The station had two platforms and numerous sidings, some of which served the local dairy situated just to the north of the station. The main station buildings were located on the down platform, with only a small wooden waiting shelter on the up. The two platforms were linked by a wooden foot crossing at the western end of the station.

The station and goods sidings were controlled from a 24 lever wooden signal box at the western end of the station.

0-6-0PT 4691

0-6-0PT No.4691 on a freight at Bailey Gate Station - Feb 1962.
Part of the milk depot can be seen in the background.


Until the signal box was built at Corfe Mullen Junction in 1905, Bailey Gate was the junction for Wimborne and Broadstone trains, with the Wimborne trains taking the Down line and Broadstone trains the Up line at the crossover at the eastern end of the platforms, running parallel until the tracks divided at Corfe Mullen Junction.

Plan of Bailey Gate Station


Bailey Gate Crossing

Grid Ref: 195 SY 969986

Bailey Gate Crossing signal box was situated approx 1.5 miles East of the station and controlled a busy crossing on the main A31 Dorchester to Wimborne road.
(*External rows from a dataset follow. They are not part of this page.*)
-- ==== Sys2Proof/Machine/ObjectTable.lean ====
section
/-! DEFINITION. The object dictionary's tables (Tables 1-7, 2-13, 3-13, 4-13, 5-9, 6-9, 7-5, 8-9, 9-8, 10-15,
11-6, 12-12, 12-13, 13-8, 14-8, 15-12, 15-13, 16-7, 17-5, 18-7, 19-9 and 20-9 of spec/), one row each: index
range, subindex range, type, access, privilege, the part that holds it and its default at each part. A default that
the table gives as Integration, Fuse, Strap, Calibration, Manufacture or Per part stands as 0 here: cold reset
writes it. -/

namespace Sys2Proof.Machine

/-- Objects of index block 0x10 (01_fleet.md, 03_vangeg_boundary.md, 19_object_dictionary.md). -/
def objects10 : List ObjRow :=
  [ ⟨"VG_IDENTITY/SX_IDENTITY", 0x1000, 0x1000, 0x00, 0x00, .u8, .ro, 4, .both, [6], [6]⟩,
    ⟨"VG_IDENTITY/SX_IDENTITY", 0x1000, 0x1000, 0x01, 0x01, .u64, .ro, 4, .both, [4049959079179341140], [14433659265895764]⟩,
    ⟨"VG_IDENTITY/SX_IDENTITY", 0x1000, 0x1000, 0x02, 0x02, .u16, .ro, 4, .both, [16689], [16944]⟩,
    ⟨"VG_IDENTITY/SX_IDENTITY", 0x1000, 0x1000, 0x03, 0x03, .u64, .ro, 4, .both, [0], [0]⟩,
    ⟨"VG_IDENTITY/SX_IDENTITY", 0x1000, 0x1000, 0x04, 0x04, .u32, .ro, 4, .both, [1448234055], [1448234055]⟩,
    ⟨"VG_IDENTITY/SX_IDENTITY", 0x1000, 0x1000, 0x05, 0x05, .u16, .ro, 4, .both, [256], [256]⟩,
    ⟨"VG_IDENTITY/SX_IDENTITY", 0x1000, 0x1000, 0x06, 0x06, .u32, .ro, 4, .both, [0], [0]⟩,
    ⟨"VG_DIRECTORY/SX_DIRECTORY", 0x1001, 0x1001, 0x00, 0x00, .blob, .ro, 4, .both, [0], [0]⟩,
    ⟨"VG_PHYS_ADDR/SX_PHYS_ADDR", 0x1010, 0x1010, 0x00, 0x00, .u32, .ro, 4, .both, [0], [0]⟩,
    ⟨"VG_LOGICAL_ADDR/SX_LOGICAL_ADDR", 0x1011, 0x1011, 0x00, 0x00, .u32, .ro, 4, .both, [4294967295], [4294967295]⟩,
    ⟨"SX_LEVEL_ROLE", 0x1012, 0x1012, 0x00, 0x00, .u8, .rw, 0, .shopostra, [0], []⟩,
    ⟨"SX_PAIR_ROLE", 0x1013, 0x1013, 0x00, 0x00, .u8, .ro, 2, .shopostra, [0], []⟩,
    ⟨"SX_REDUNDANT_TRAY", 0x1014, 0x1014, 0x00, 0x00, .u8, .rw, 0, .shopostra, [0], []⟩,
    ⟨"SX_ACTIVE_PARENT", 0x1015, 0x1015, 0x00, 0x00, .u8, .ro, 2, .shopostra, [0], []⟩,
    ⟨"SX_CHILD_COUNT", 0x1016, 0x1016, 0x00, 0x00, .u8, .ro, 2, .shopostra, [0], []⟩,
    ⟨"VG_BLOCK_DESC", 0x1020, 0x1020, 0x00, 0x00, .u8, .ro, 2, .vangeg, [], [0]⟩,
    ⟨"VG_BLOCK_DESC", 0x1020, 0x1020, 0x01, 0x40, .u64, .ro, 2, .vangeg, [], [0]⟩,
    ⟨"VG_ISLAND_COUNT", 0x1021, 0x1021, 0x00, 0x00, .u8, .ro, 2, .vangeg, [], [0]⟩,
    ⟨"VG_HRP_PRIV_CEIL", 0x1022, 0x1022, 0x00, 0x00, .u8, .ro, 2, .vangeg, [], [0]⟩,
    ⟨"VG_FUSE_STATUS", 0x1023, 0x1023, 0x00, 0x00, .u8, .ro, 2, .vangeg, [], [0]⟩,
    ⟨"VG_HMW_FAULTS", 0x1024, 0x1024, 0x00, 0x00, .u32, .rwc, 2, .vangeg, [], [0]⟩,
    ⟨"VG_HMW_SQUASHED", 0x1025, 0x1025, 0x00, 0x00, .u32, .rwc, 2, .vangeg, [], [0]⟩,
    ⟨"VG_EVT_TAG_ERR", 0x1026, 0x1026, 0x00, 0x00, .u32, .rwc, 2, .vangeg, [], [0]⟩,
    ⟨"VG_HRP_DISCARD", 0x1027, 0x1027, 0x00, 0x00, .u32, .rwc, 2, .vangeg, [], [0]⟩,
    ⟨"VG_FENCE/SX_FENCE", 0x1030, 0x1030, 0x00, 0x00, .u8, .ro, 4, .both, [2], [2]⟩,
    ⟨"FENCE_REQ", 0x1030, 0x1030, 0x01, 0x01, .u32, .rw, 4, .both, [0], [0]⟩,
    ⟨"FENCE_DONE", 0x1030, 0x1030, 0x02, 0x02, .u32, .ro, 4, .both, [0], [0]⟩,
    ⟨"SX_CTRL_TIMEOUT", 0x1031, 0x1031, 0x00, 0x00, .u32, .rw, 1, .shopostra, [20000], []⟩,
    ⟨"VG_CTRL_COUNTS/SX_CTRL_COUNTS", 0x1032, 0x1032, 0x00, 0x00, .u8, .ro, 2, .both, [6], [6]⟩,
    ⟨"VG_CTRL_COUNTS/SX_CTRL_COUNTS", 0x1032, 0x1032, 0x01, 0x01, .u64, .rwc, 2, .both, [0], [0]⟩,
    ⟨"VG_CTRL_COUNTS/SX_CTRL_COUNTS", 0x1032, 0x1032, 0x02, 0x02, .u64, .rwc, 2, .both, [0], [0]⟩,
    ⟨"VG_CTRL_COUNTS/SX_CTRL_COUNTS", 0x1032, 0x1032, 0x03, 0x03, .u32, .rwc, 2, .both, [0], [0]⟩,
    ⟨"VG_CTRL_COUNTS/SX_CTRL_COUNTS", 0x1032, 0x1032, 0x04, 0x04, .u32, .rwc, 2, .both, [0], [0]⟩,
    ⟨"VG_CTRL_COUNTS/SX_CTRL_COUNTS", 0x1032, 0x1032, 0x05, 0x05, .u16, .ro, 2, .both, [0], [0]⟩,
    ⟨"VG_CTRL_COUNTS/SX_CTRL_COUNTS", 0x1032, 0x1032, 0x06, 0x06, .u32, .rwc, 2, .both, [0], [0]⟩ ]

/-- Objects of index block 0x11 (03_vangeg_boundary.md, 12_silent_errors.md, 17_management.md, 20_package_and_power.md). -/
def objects11 : List ObjRow :=
  [ ⟨"VG_PWR_STATE", 0x1100, 0x1100, 0x00, 0x00, .u8, .ro, 2, .vangeg, [], [0]⟩,
    ⟨"VG_PWR_STATE", 0x1100, 0x1100, 0x01, 0x20, .u8, .ro, 2, .vangeg, [], [0]⟩,
    ⟨"VG_PWR_SAVE_MAX", 0x1101, 0x1101, 0x00, 0x00, .u32, .ro, 2, .vangeg, [], [0]⟩,
    ⟨"VG_PWR_PROTO_ERR", 0x1102, 0x1102, 0x00, 0x00, .u32, .rwc, 2, .vangeg, [], [0]⟩,
    ⟨"VG_PWR_EARLY_EVT", 0x1103, 0x1103, 0x00, 0x00, .u32, .rwc, 2, .vangeg, [], [0]⟩,
    ⟨"VG_WRST_COUNT", 0x1104, 0x1104, 0x00, 0x00, .u32, .ro, 2, .vangeg, [], [0]⟩,
    ⟨"VG_ISO_REFUSED", 0x1105, 0x1105, 0x00, 0x00, .u32, .rwc, 2, .vangeg, [], [0]⟩,
    ⟨"VG_THERM", 0x1110, 0x1110, 0x00, 0x00, .u8, .ro, 2, .vangeg, [], [64]⟩,
    ⟨"VG_THERM", 0x1110, 0x1110, 0x01, 0x40, .i16, .ro, 2, .vangeg, [], [0]⟩,
    ⟨"VG_VOLT", 0x1111, 0x1111, 0x00, 0x00, .u8, .ro, 2, .vangeg, [], [16]⟩,
    ⟨"VG_VOLT", 0x1111, 0x1111, 0x01, 0x10, .u16, .ro, 2, .vangeg, [], [0]⟩,
    ⟨"VG_VNOM", 0x1112, 0x1112, 0x00, 0x00, .u8, .ro, 1, .vangeg, [], [16]⟩,
    ⟨"VG_VNOM", 0x1112, 0x1112, 0x01, 0x10, .u16, .rw, 1, .vangeg, [], [750]⟩,
    ⟨"VG_THERM_WARN", 0x1113, 0x1113, 0x00, 0x00, .i16, .rw, 1, .vangeg, [], [1520]⟩,
    ⟨"SX_THERM", 0x1120, 0x1120, 0x00, 0x00, .u8, .ro, 2, .shopostra, [32], []⟩,
    ⟨"SX_THERM", 0x1120, 0x1120, 0x01, 0x20, .i16, .ro, 2, .shopostra, [0], []⟩,
    ⟨"SX_VOLT", 0x1121, 0x1121, 0x00, 0x00, .u8, .ro, 2, .shopostra, [24], []⟩,
    ⟨"SX_VOLT", 0x1121, 0x1121, 0x01, 0x18, .u16, .ro, 2, .shopostra, [0], []⟩,
    ⟨"SX_THERM_WARN", 0x1122, 0x1122, 0x00, 0x00, .i16, .rw, 1, .shopostra, [1520], []⟩,
    ⟨"SX_CAL", 0x1130, 0x1130, 0x00, 0x00, .u8, .ro, 0, .shopostra, [5], []⟩,
    ⟨"SX_CAL_DATA", 0x1130, 0x1130, 0x01, 0x01, .u64, .wo, 0, .shopostra, [0], []⟩,
    ⟨"SX_CAL_CURSOR", 0x1130, 0x1130, 0x02, 0x02, .u16, .rw, 0, .shopostra, [0], []⟩,
    ⟨"SX_CAL_COMMIT", 0x1130, 0x1130, 0x03, 0x03, .u8, .wo, 0, .shopostra, [0], []⟩,
    ⟨"SX_CAL_STATUS", 0x1130, 0x1130, 0x04, 0x04, .u8, .ro, 1, .shopostra, [0], []⟩,
    ⟨"SX_CAL_READ", 0x1130, 0x1130, 0x05, 0x05, .blob, .ro, 1, .shopostra, [0], []⟩,
    ⟨"SX_STRAPS", 0x1140, 0x1140, 0x00, 0x00, .u8, .ro, 2, .shopostra, [4], []⟩,
    ⟨"SX_STRAPS", 0x1140, 0x1140, 0x01, 0x01, .u8, .ro, 2, .shopostra, [0], []⟩,
    ⟨"SX_STRAPS", 0x1140, 0x1140, 0x02, 0x02, .u8, .ro, 2, .shopostra, [0], []⟩,
    ⟨"SX_STRAPS", 0x1140, 0x1140, 0x03, 0x03, .u32, .ro, 2, .shopostra, [0], []⟩,
    ⟨"SX_STRAPS", 0x1140, 0x1140, 0x04, 0x04, .u8, .ro, 2, .shopostra, [0], []⟩,
    ⟨"SX_RESET_CAUSE", 0x1141, 0x1141, 0x00, 0x00, .u8, .ro, 2, .shopostra, [0], []⟩,
    ⟨"SX_THERM_CRIT", 0x1142, 0x1142, 0x00, 0x00, .i16, .rw, 1, .shopostra, [1760], []⟩,
    ⟨"SX_POWER_EST", 0x1143, 0x1143, 0x00, 0x00, .u8, .ro, 2, .shopostra, [8], []⟩,
    ⟨"SX_POWER_EST", 0x1143, 0x1143, 0x01, 0x08, .u32, .ro, 2, .shopostra, [0], []⟩,
    ⟨"SX_ENGINE_STATE", 0x1144, 0x1144, 0x00, 0x00, .u8, .ro, 2, .shopostra, [8], []⟩,
    ⟨"SX_ENGINE_STATE", 0x1144, 0x1144, 0x01, 0x08, .u8, .ro, 2, .shopostra, [0], []⟩ ]

/-- Objects of index block 0x12 (02_tempo.md). -/
def objects12a : List ObjRow :=
  [ ⟨"TEMPO_MODE", 0x1200, 0x1200, 0x00, 0x00, .u8, .rw, 0, .both, [0], [0]⟩,
    ⟨"TEMPO_EPOCH", 0x1201, 0x1201, 0x00, 0x00, .u64, .rw, 0, .shopostra, [0], []⟩,
    ⟨"TEMPO_NOW", 0x1202, 0x1202, 0x00, 0x00, .time, .ro, 4, .both, [0], [0]⟩,
    ⟨"TEMPO_CYCLE", 0x1203, 0x1203, 0x00, 0x00, .u16, .ro, 4, .both, [0], [0]⟩,
    ⟨"TEMPO_INCR", 0x1204, 0x1204, 0x00, 0x00, .u64, .rw, 1, .both, [4294967296], [4294967296]⟩,
    ⟨"TEMPO_NOMINAL_INCR", 0x1205, 0x1205, 0x00, 0x00, .u64, .ro, 2, .both, [4294967296], [4294967296]⟩,
    ⟨"TEMPO_SERVO_MODE", 0x1206, 0x1206, 0x00, 0x00, .u8, .rw, 1, .both, [0], [0]⟩,
    ⟨"TEMPO_STEP", 0x1207, 0x1207, 0x00, 0x00, .i64, .wo, 0, .both, [0], [0]⟩,
    ⟨"TEMPO_STEP_LIMIT", 0x1208, 0x1208, 0x00, 0x00, .u32, .rw, 1, .both, [1000], [1000]⟩,
    ⟨"TEMPO_STATE", 0x1209, 0x1209, 0x00, 0x00, .u8, .ro, 4, .both, [0], [0]⟩,
    ⟨"TEMPO_OFFSET", 0x120A, 0x120A, 0x00, 0x00, .i64, .ro, 2, .both, [0], [0]⟩,
    ⟨"TEMPO_SLEW_REMAIN", 0x120B, 0x120B, 0x00, 0x00, .i64, .ro, 2, .both, [0], [0]⟩,
    ⟨"TEMPO_HOLDOVER_MS", 0x120C, 0x120C, 0x00, 0x00, .u32, .ro, 2, .both, [0], [0]⟩,
    ⟨"TEMPO_SOURCE_SEL", 0x120D, 0x120D, 0x00, 0x00, .u8, .rw, 1, .shopostra, [0], []⟩,
    ⟨"TEMPO_SOURCE_ACTIVE", 0x120E, 0x120E, 0x00, 0x00, .u8, .ro, 2, .both, [0], [0]⟩,
    ⟨"TEMPO_TOD", 0x120F, 0x120F, 0x00, 0x00, .time, .wo, 0, .shopostra, [0], []⟩,
    ⟨"TEMPO_CMP", 0x1210, 0x1210, 0x00, 0x00, .u8, .ro, 2, .both, [16], [16]⟩,
    ⟨"TEMPO_CMP", 0x1210, 0x1210, 0x01, 0x10, .time, .rw, 2, .both, [0], [0]⟩,
    ⟨"TEMPO_CMP_STATUS", 0x1211, 0x1211, 0x00, 0x00, .u8, .ro, 2, .both, [16], [16]⟩,
    ⟨"TEMPO_CMP_STATUS", 0x1211, 0x1211, 0x01, 0x10, .u8, .ro, 2, .both, [0], [0]⟩,
    ⟨"TEMPO_MODE_SKEW", 0x1212, 0x1212, 0x00, 0x00, .u32, .rwc, 1, .both, [0], [0]⟩,
    ⟨"TEMPO_LINK_DELAY", 0x1220, 0x1220, 0x00, 0x00, .u8, .ro, 2, .both, [48], [2]⟩,
    ⟨"TEMPO_LINK_DELAY", 0x1220, 0x1220, 0x01, 0x30, .i32, .ro, 2, .both, [0], [0]⟩,
    ⟨"TEMPO_LINK_ASYM", 0x1221, 0x1221, 0x00, 0x00, .u8, .ro, 2, .both, [48], [2]⟩,
    ⟨"TEMPO_LINK_ASYM", 0x1221, 0x1221, 0x01, 0x30, .i32, .rw, 1, .both, [0], [0]⟩,
    ⟨"TEMPO_PARENT_DIFF", 0x1222, 0x1222, 0x00, 0x00, .i64, .ro, 2, .both, [0], [0]⟩,
    ⟨"TEMPO_PTP_DOMAIN", 0x1230, 0x1230, 0x00, 0x00, .u8, .rw, 1, .both, [24], [24]⟩,
    ⟨"TEMPO_PTP_PORT_ROLE", 0x1231, 0x1231, 0x00, 0x00, .u8, .ro, 1, .both, [2], [2]⟩,
    ⟨"TEMPO_PTP_PORT_ROLE", 0x1231, 0x1231, 0x01, 0x02, .u8, .rw, 1, .both, [0], [0]⟩,
    ⟨"TEMPO_PTP_LOCAL_PRIORITY", 0x1232, 0x1232, 0x00, 0x00, .u8, .rw, 1, .both, [128], [128]⟩,
    ⟨"TEMPO_UTC_OFFSET", 0x1233, 0x1233, 0x00, 0x00, .i16, .ro, 4, .both, [0], [0]⟩,
    ⟨"TEMPO_SYNCE_QL", 0x1234, 0x1234, 0x00, 0x00, .u8, .ro, 2, .both, [15], [15]⟩,
    ⟨"TEMPO_CLKOUT_SEL", 0x1235, 0x1235, 0x00, 0x00, .u8, .rw, 1, .both, [0], [0]⟩,
    ⟨"TEMPO_HOLDOVER_SPEC", 0x1236, 0x1236, 0x00, 0x00, .u32, .rw, 1, .both, [5000], [5000]⟩,
    ⟨"TEMPO_PTP_DISCARDS", 0x1237, 0x1237, 0x00, 0x00, .u32, .rwc, 2, .both, [0], [0]⟩,
    ⟨"TEMPO_PPS_REJECT", 0x1238, 0x1238, 0x00, 0x00, .u32, .rwc, 2, .both, [0], [0]⟩,
    ⟨"TEMPO_CHORD_ENABLE", 0x1240, 0x1240, 0x00, 0x00, .u8, .rw, 1, .both, [0], [0]⟩,
    ⟨"TEMPO_CHORD_WINDOW", 0x1241, 0x1241, 0x00, 0x00, .u16, .rw, 1, .both, [8000], [8000]⟩,
    ⟨"TEMPO_CHORD_SAMPLE", 0x1242, 0x1242, 0x00, 0x00, .u8, .rw, 1, .both, [0], [0]⟩,
    ⟨"TEMPO_CHORD_FAULT", 0x1243, 0x1243, 0x00, 0x00, .u32, .rw, 1, .both, [1280], [1280]⟩ ]

/-- Objects of index block 0x12 (02_tempo.md). -/
def objects12b : List ObjRow :=
  [ ⟨"TEMPO_CHORD_RESULT", 0x1244, 0x1244, 0x00, 0x00, .blob, .ro, 1, .both, [0], [0]⟩,
    ⟨"TEMPO_CHORD_FAULTS", 0x1245, 0x1245, 0x00, 0x00, .u32, .rwc, 1, .both, [0], [0]⟩ ]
This crossing was originally controlled by a gate-keeper who lived in the adjacent house. in 1905 when the line to Blandford was doubled, the 14 lever brick and timber signal box was built.
The box was closed as a block post on the 5th of April 1923.
Up until August 1999 the remains of the rear wall of the box could be seen adjacent to the privately owned old keepers cottage, unfortunately this has now all been demolished, along with the one remaining set of crossing gates, a new bungalow has since been built on the land.
The only remaining gates in the area are on the eastern side of the old Knoll Lane crossing just up behind St Hubert's Church. The owner of the adjacent house keeps them in good order.

In 1915 two ‘Admiralty Sidings’ were built on the down side of the line. just to the East of the crossing, the old box being used to store the keys.

Being very close to the River Stour the area to the west of the crossing was liable to flooding, and sometimes this would wash the track ballast away.